Re: [PATCH v3 20/21] __dentry_kill(): new locking scheme

From: Al Viro

Date: Wed Jan 21 2026 - 16:54:12 EST


On Tue, Jul 08, 2025 at 06:45:14AM +0200, Max Kellermann wrote:

> I believe the busy-wait was accidental.
> I've been trying to make you aware that this is effectively a
> busy-wait, one that can take a long time burning CPU cycles, but I
> have a feeling I can't reach you.
>
> Al, please confirm that it was your intention to busy-wait until dying
> dentries disappear!

It's not so much an intention as having nothing good to wait on.

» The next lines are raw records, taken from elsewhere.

-- ==== Sys2Proof/Machine/Cut.lean ====
section
/-!
DEFINITION. Cuts, their copy, manifest, fold and drain, and restoring (spec/13 R561-R596), with the piece store of the holders
(spec/12 R538, R539).
-/
namespace Sys2Proof.Machine

open Sys2Proof

/-! ### Taking a cut (R561-R568) -/

/-- The started descriptor (n, seq) has the opcode, has not begun and has no outcome. -/
def State.unbegun (s : State) (n seq op : Nat) : Option Started :=
  match s.findStarted n seq with
  | some d => if dOPCODE d.bytes = op && !d.begun && d.done.isNone then some d else none
  | none => none

/-- The descriptor is the first started one of the opcodes that has no outcome: its function runs them one at a time (R515, R561). -/
def State.inTurn (s : State) (ops : List Nat) (d : Started) : Bool :=
  match s.started.find? (fun x => x.fn == d.fn && ops.contains (dOPCODE x.bytes) && x.done.isNone) with
  | some x => x.ring == d.ring && x.seq == d.seq
  | none => false

/-- Every Sump copy engine is in RUN. -/
def State.sumpRuns (s : State) : Bool := (List.range 8).all (fun r => s.fnState (0x12 + 4 * r) == fnRUN)

/-- A RESTORE is running. -/
def State.restoring (s : State) : Bool := s.started.any (fun d => dOPCODE d.bytes == 0x4050 && d.done.isNone)

/-- R561, R562. OPTS of a CUT. -/
def cutOpt (b : List Byte) (i : Nat) : Bool := bitOf (leAt b 28 1) i

/-- R563. A CUT is refused. -/
def State.cutRefused (s : State) (b : List Byte) : Bool :=
  !s.sumpRuns || s.restoring || leAt b 24 4 == 0 || bitsOf (leAt b 28 1) 7 3 != 0 || !zeroBytes b 30 63

/-- R562. A conditional CUT is not due. -/
def State.cutNotDue (s : State) (b : List Byte) : Bool :=
  cutOpt b 2 && !(s.fget Reg.CKP_CUT_AT Fld.CKP_CUT_AT_VALID == 1 && s.fget Reg.CKP_CUT_AT Fld.CKP_CUT_AT_STEP == dSTEP b)

/-- R562, R565, R574, R578. The cut is taken: the tokens go out. -/
def State.takeCut (s : State) (d : Started) : State :=
  let b := d.bytes
  let valid := s.fget Reg.CKP_STATUS Fld.CKP_STATUS_SHADOW_VALID == 1
  let full := !valid || s.fget Reg.CKP_STATUS Fld.CKP_STATUS_FULL_NEXT == 1
  let c : Cut :=
    { ring := d.ring, seq := d.seq, step := dSTEP b, jobId := leAt b 24 4, trigger := leAt b 29 1, waitSeal := cutOpt b 0,
      waitDrain := cutOpt b 1, full := full, direct := !valid }
  let s1 := if cutOpt b 2 then s.fput Reg.CKP_CUT_AT Fld.CKP_CUT_AT_VALID 0 else s
  let s2 := if full then s1.bump Reg.CKP_STATUS Fld.CKP_STATUS_FULL_CUTS 1 else s1
  State.updStarted { s2 with sump := { s2.sump with cut := some c, tokens := List.range 8, held := [], delta := [] } } d.ring d.seq
    (fun x => { x with begun := true })

/-- R561-R565. CUT; FLAGS.PARAM set is a bad operand. A previous cut that still copies, folds or drains makes it wait (R564). -/
def cutDesc (s : State) (d : Started) : State :=
  if dPARAM d.bytes then s.setDone d.ring d.seq { status := stBAD_OPERAND, die := 0x50, unit := 0x30 }
  else if s.cutNotDue d.bytes then s.setDone d.ring d.seq { status := stSUCCESS, die := 0x50, unit := 0x30 }
  else if s.cutRefused d.bytes then s.setDone d.ring d.seq { status := stREFUSED, die := 0x50, unit := 0x30 }
  else if s.sump.cut.isSome || s.sump.sealed.isSome then s
  else s.takeCut d

/-- R565. The CUT command. -/
def execCut (n seq : Nat) (s : State) : Host.Outcome State Fault Refusal :=
  .next (match s.unbegun n seq 0x4030 with | some d => cutDesc s d | none => s)

/-- R433, R567. A Sump copy engine takes its next page: outside every range its bit is cleared, a pending page makes it wait, and its page
or unit is copied; with no page left the engine has finished. -/
def sumpCopy (s : State) (r : Nat) (c : Cut) : State :=
  match s.inactivePages r with
  | [] =>
    let s1 : State := { s with sump := { s.sump with cut := some { c with finished := c.finished ++ [r] } } }
    s1.sumpPhase r 0
  | page :: _ =>
    match s.protOfPage page with
    | none => (s.clearInactive page).countInactive r
    | some p => if (unitOf p page).any s.isPending then s else s.copyUnit p page

/-- R567. SUMP_COPY. -/
def execSumpCopy (r : Nat) (ecc : EccFinds) (z : State) : Host.Outcome State Fault Refusal :=
  let s := z.eccAll ecc
  .next (match s.sump.cut with
    | some c =>
      if c.swapped.contains r && !c.finished.contains r && s.fnState (0x12 + 4 * r) = fnRUN then sumpCopy s r c else s
    | none => s)

/-- R224, R568. Held write i may be admitted next: no page that it waits for is pending, no older read of its master waits for one of its
bursts, and no earlier held write shares a page. -/
def State.heldReady (s : State) (i : Nat) (w : HeldWrite) : Bool :=
  let ps := pagesOf w.key w.data.length
  !ps.any (fun p => match s.uncopied p with | some r => (unitOf r p).any s.isPending | none => false) &&
    !s.behindRead w.who w.stamp (burstsOf w.key w.data.length) && !(s.heldWr.take i).any (fun v => (pagesOf v.key v.data.length).any ps.contains)

/-- R568. HELD_WRITE_RELEASE: the pages that the write waits for are copied, and it is admitted. -/
def execHeldWriteRelease (ecc : EccFinds) (z : State) : Host.Outcome State Fault Refusal :=
  let s := z.eccAll ecc
  .next (match s.heldWr.zipIdx.find? (fun e => s.heldReady e.2 e.1) with
    | some (w, i) =>
      let s1 := (pagesOf w.key w.data.length).foldl (fun s p => match s.uncopied p with | some r => s.copyUnit r p | none => s) s
      (State.writePlain { s1 with heldWr := s1.heldWr.take i ++ s1.heldWr.drop (i + 1) } w.key w.data).serveWaiting
    | none => s)

/-! ### Holders and stripes (spec/12 R538, R539) -/

/-- Chip h of CONT.HOLDERS. -/
def State.holder (s : State) (h : Nat) : Nat :=
  let w := if h < 4 then s.cfg Reg.CONT_HOLDERS_LO Fld.CONT_HOLDERS_LO_H else if h < 8 then s.cfg Reg.CONT_HOLDERS_MID Fld.CONT_HOLDERS_MID_H
    else s.cfg Reg.CONT_HOLDERS_HI Fld.CONT_HOLDERS_HI_H
  bitsOf w (16 * (h % 4) + 15) (16 * (h % 4))

/-- R539. The area that serves an owner. -/
def holderArea (v : HolderView) (owner : Nat) : Option Nat :=
  (List.range 16).find? (fun a => match v.owners[a]? with
    | some w => Fld.CONT_PIECE_OWNER_VALID.get w == 1 && Fld.CONT_PIECE_OWNER_CHIP.get w == owner
    | none => false)

/-- R539. Bytes of a set, and where set j of area a begins. -/
def holderSetBytes (v : HolderView) : Nat := v.area * 2 ^ 19
def holderSetBase (v : HolderView) (a j : Nat) : Nat := v.base + a * v.area * 2 ^ 20 + j * holderSetBytes v

/-- The index bytes of set j. -/
def holderIndex (v : HolderView) (j : Nat) : List Byte := if j = 0 then v.index0 else v.index1

/-- R539, R581. The CUT_STEP of a set with a Cairn. -/
def holderCut (v : HolderView) (j : Nat) : Option Nat :=
  if leAt (holderIndex v j) 60 4 = cairn then some (leAt (holderIndex v j) 4 4) else none

/-- R539. The set that is valid for a cut of an owner. -/
def holderValidSet (v : HolderView) (owner step : Nat) : Option Nat :=
  [0, 1].find? (fun j => holderCut v j == some step && leAt (holderIndex v j) 0 2 == owner)

/-- What this module itself holds for an owner. -/
def State.ownView (s : State) (owner : Nat) : HolderView :=
  let v : HolderView :=
    { base := s.fget Reg.CONT_PIECE_BASE Fld.CONT_PIECE_BASE_BASE * 65536, area := s.fget Reg.CONT_PIECE_CFG Fld.CONT_PIECE_CFG_AREA_MIB,
      owners := (List.range 16).map (fun a => s.reg (Reg.CONT_PIECE_OWNER a)), index0 := [], index1 := [] }
  match holderArea v owner with
  | some a => { v with index0 := s.plainBytes (holderSetBase v a 0) 64, index1 := s.plainBytes (holderSetBase v a 1) 64 }
  | none => v

/-- What a chip shows as a holder: this module from its own memory, another through its mirror when there is a route. -/
def State.viewOf (s : State) (chip owner : Nat) (read : Option HolderView) : Option HolderView :=
  if s.chip = some chip then some (s.ownView owner) else if s.hasRoute 0 chip then read else none

/-- R580. The image bytes of image page ip, as the shadow holds them; zero past the image. -/
def State.imagePage (s : State) (ip : Nat) : List Byte :=
  match s.shadowOf ip with | some pl => s.mem.read pl 4096 | none => List.replicate 4096 0#8

/-- R538. Stripes of an image of n pages. -/
def stripesOf (n : Nat) : Nat := ceilDiv n 128

/-- R538. Multiplication by 2 in GF(2^8). -/
def gfDouble (c : Nat) : Nat := if c ≥ 128 then (c * 2) ^^^ 0x11D else c * 2

/-- R538. Sums of byte strings of one length, and P and Q of data pieces in order. -/
def xorBytes (a b : List Byte) : List Byte := List.zipWith (· ^^^ ·) a b
def parityP (ds : List (List Byte)) : List Byte := match ds with | [] => [] | d :: t => t.foldl xorBytes d
def parityQ (ds : List (List Byte)) : List Byte :=
  match ds.reverse with
  | [] => []
  | d :: t => t.foldl (fun q x => xorBytes (q.map (fun b => BitVec.ofNat 8 (gfDouble b.toNat))) x) d

/-! ### The Flowstone drain (R580-R585) -/

/-- Bytes of 64 KiB. -/
def pieceLen : Nat := 65536

/-- R581, R582. The set that the drain writes at a holder: the one with the lower CUT_STEP, where the holder has room. -/
def holderTarget (v : HolderView) (owner pages : Nat) : Option Nat :=
  match holderArea v owner with
  | none => none
  | some a =>
    if v.area = 0 || holderSetBytes v < pieceLen * (stripesOf pages + 1) then none
    else
      let key (j : Nat) : Nat := match holderCut v j with | some t => t + 1 | none => 0
      some (holderSetBase v a (if key 1 < key 0 then 1 else 0))

/-- A write of the drain to a holder on VC5, or to this module. -/
def State.pieceOut (s : State) (r chip addr : Nat) (d : List Byte) : State :=
  if s.chip = some chip then s.gwrite (.ledger r {}) 5 (ownAt (addr % 2 ^ 48)) d
  else s.send r { dst := chip, src := 0, kind := 0x03, gen := s.gen (0x12 + 4 * r), addr := addr % 2 ^ 48, body := d, vc := 5 }

/-- R544, R580. The Sump copy engine of die r reads a range of another module on VC5. -/
def State.askRead (s : State) (r : Nat) (who : Master) (chip off n : Nat) : State :=
  let t := s.newTag
  let s1 := t.2.addRead { tag := t.1, who := who, addr := chip * 2 ^ 48 + off, len := n, since := t.2.clk.now }
  s1.send r { readPacket who chip off n t.1 with vc := 5 }

/-- R416 steps 2 to 4. A whole page goes to a holder, and the CRC in the holder's tag area, at `tag`, is read back. -/
def State.pageSent (s : State) (r chip addr tag : Nat) (d : List Byte) : State :=
  let s1 := s.pieceOut r chip addr d
  if s1.chip = some chip then s1 else s1.askRead r (.ledger r {}) chip tag 4

/-- R416. A whole page with its tag to a holder. Where the CRC that is read back `differs` both times, the page goes twice, the tag does
not, and the page is reported (R412). -/
def State.pageOut (s : State) (r chip addr : Nat) (d : List Byte) (tag : Nat) (differs : Bool) : State :=
  match s.locOf (addr % 2 ^ 48) with
  | .hbm a =>
    let place := 0x010000000000 + tagPlace (a / 4096)
    let s1 := s.pageSent r chip addr place d
    if differs then
      ((s1.pageSent r chip addr place d).bump Reg.INTG_TAG_CNT Fld.INTG_TAG_CNT_MISMATCH 1).report 0x09 2
        { die := 0x40 + r, unit := 0x15, region := some r, vals := [chip, addr % 2 ^ 48] }
    else s1.pieceOut r chip place (leBytes 8 tag)
  | _ => s.pieceOut r chip addr d

/-- R581, R582. The drain starts: it chooses a set at each holder and clears its Cairn, or counts and reports the holder. -/
def State.startDrain (s : State) (c : Cut) (views : List (Option HolderView)) : State :=
  let own := s.fget Reg.MOD_CHIP_NUMBER ⟨15, 0⟩
  let pages := s.imageSize
  let ts := (List.range 10).map (fun h => if s.chip.isSome then (s.viewOf (s.holder h) own ((views[h]?).getD none)).bind (fun v => holderTarget v own pages) else none)
  let s1 := ((s.ckpPhase 3).fput Reg.CKP_DRAIN_STATUS Fld.CKP_DRAIN_STATUS_STRIPES 0)
  let s2 := ts.zipIdx.foldl (fun s e => match e.1 with
    | some b => s.pieceOut 0 (s.holder e.2) (b + 60) (leBytes 4 0)
    | none => (s.bump Reg.CKP_DRAIN_STATUS Fld.CKP_DRAIN_STATUS_MISSED 1).report 0x02 0 { die := s.trfDie, unit := 0x30, vals := [s.holder e.2] }) s1
  { s2 with sump := { s2.sump with sealed := some c, targets := ts } }

/-- R567, R580. A page of the shadow as the drain reads it, with its tag; none where its check fails (R412). -/
def State.drainPage (s : State) (step ip : Nat) : State × List Byte × Option Nat :=
  match s.shadowOf ip with
  | none => (s, List.replicate 4096 0#8, some (mkTag 0x30 step ip (crc32c (List.replicate 4096 0#8))))
  | some pl =>
    let x := s.sumpCheck (sumpCtx (pl / 2 ^ 36)) (pl / 4096)
    (x.1, s.mem.read pl 4096, match x.2 with | none => some (s.tag (pl / 4096)) | some _ => none)

/-- R580. A piece goes to its holder: its sixteen pages, each with its tag. `bad` are the pages, as holder, stripe and page of the
piece, whose CRCs differ (R416). -/
def State.drainPiece (s : State) (bad : List (Nat × Nat × Nat)) (r q h : Nat) (pages : List (List Byte × Option Nat)) : State :=
  match (s.sump.targets[h]?).getD none with
  | none => s
  | some b => pages.zipIdx.foldl (fun s e => match e.1.2 with
      | some t => s.pageOut r (s.holder h) (b + (q + 1) * pieceLen + 4096 * e.2) e.1.1 t (bad.contains (h, q, e.2))
      | none => s) s

/-- R580. Stripe q is drained by the engine whose stacks hold its first image byte. -/
def State.drainStripe (s : State) (bad : List (Nat × Nat × Nat)) (step q : Nat) : State :=
  let r := match s.shadowOf (128 * q) with | some pl => pl / 2 ^ 36 / 2 | none => 0
  let got := (List.range 128).foldl (fun (a : State × List (List Byte × Option Nat)) i =>
    let x := a.1.drainPage step (128 * q + i); (x.1, a.2 ++ [x.2])) (s, [])
  let data := chunksOf 16 8 got.2
  let ds := data.map (fun p => p.flatMap (·.1))
  let par (x : List Byte) : List (List Byte × Option Nat) :=
    (chunksOf 4096 16 x).map (fun d => (d, some (mkTag 0x31 step q (crc32c d))))
  let s1 := (data ++ [par (parityP ds), par (parityQ ds)]).zipIdx.foldl (fun s e => s.drainPiece bad r q e.2 e.1) got.1
  s1.bump Reg.CKP_DRAIN_STATUS Fld.CKP_DRAIN_STATUS_STRIPES 1

/-- R539, R581. The index page of a set, its Cairn last. -/
def State.drainIndex (s : State) (c : Cut) (h : Nat) : State :=
  match (s.sump.targets[h]?).getD none with
  | none => s
  | some b =>
    let d := leBytes 2 (s.fget Reg.MOD_CHIP_NUMBER ⟨15, 0⟩) ++ leBytes 1 h ++ leBytes 1 0 ++ leBytes 4 c.step ++ leBytes 4 (stripesOf s.imageSize) ++ leBytes 4 0 ++
      leBytes 8 (s.imageSize * 4096) ++ List.replicate 36 0#8
    (s.pieceOut 0 (s.holder h) b d).pieceOut 0 (s.holder h) (b + 60) (leBytes 4 cairn)

/-- R575. The address of the manifest of cut k. -/
def State.manifestAddr (s : State) (k : Nat) : Nat := s.cfg Reg.CKP_MANIFEST_BASE Fld.CKP_MANIFEST_BASE_BASE * 4096 + k % 8 * 4096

Theoretically, there's a way to deal with that - dentry in the middle
of stuck iput() from dentry_unlink_inode() from __dentry_kill() is
guaranteed to be
* negative
* unhashed
* not in-lookup

What we could do is adding an hlist_head aliased with ->d_alias, ->d_rcu
and ->d_in_lookup_hash. Then select_collect2() running into a dentry
with negative refcount would set _that_ as victim and bugger off, same
as we do for ones on shrink lists.

shrink_dcache_parent() would do this:
if (data.victim) {
struct dentry *v = data.victim;

spin_lock(&v->d_lock);
if (v->d_lockref.count < 0 &&
!(v->d_flags & DCACHE_DENTRY_KILLED)) {
init_completion(&data.completion);
hlist_add_head(&data.node, &v->d_new_field);
spin_unlock(&v->d_lock);
rcu_read_unlock();
wait_for_completion(&data.completion);
} else if (!lock_for_kill(data.victim)) {
spin_unlock(&data.victim->d_lock);
rcu_read_unlock();
} else {
shrink_kill(data.victim);
}

and dentry_unlist() -
dentry->d_flags |= DCACHE_DENTRY_KILLED;
while (unlikely(dentry->d_new_field.first)) {
struct select_data *p;

p = hlist_entry(dentry->d_new_field.first,
struct select_data,
node);
hlist_del_init(&p->node);
complete(&p->complete);
}
...

AFAICS, that ought to be safe and would guaratee progress on each
iteration in shrink_dcache_parent() (note that finding negative
refcount and seeing that it had already been past dentry_unlist()
would mean falling through to lock_for_kill() and instantly
failing there; in any case, that dentry definitely won't be
found on any subsequent d_walk(), so we still get progress there).

Comments?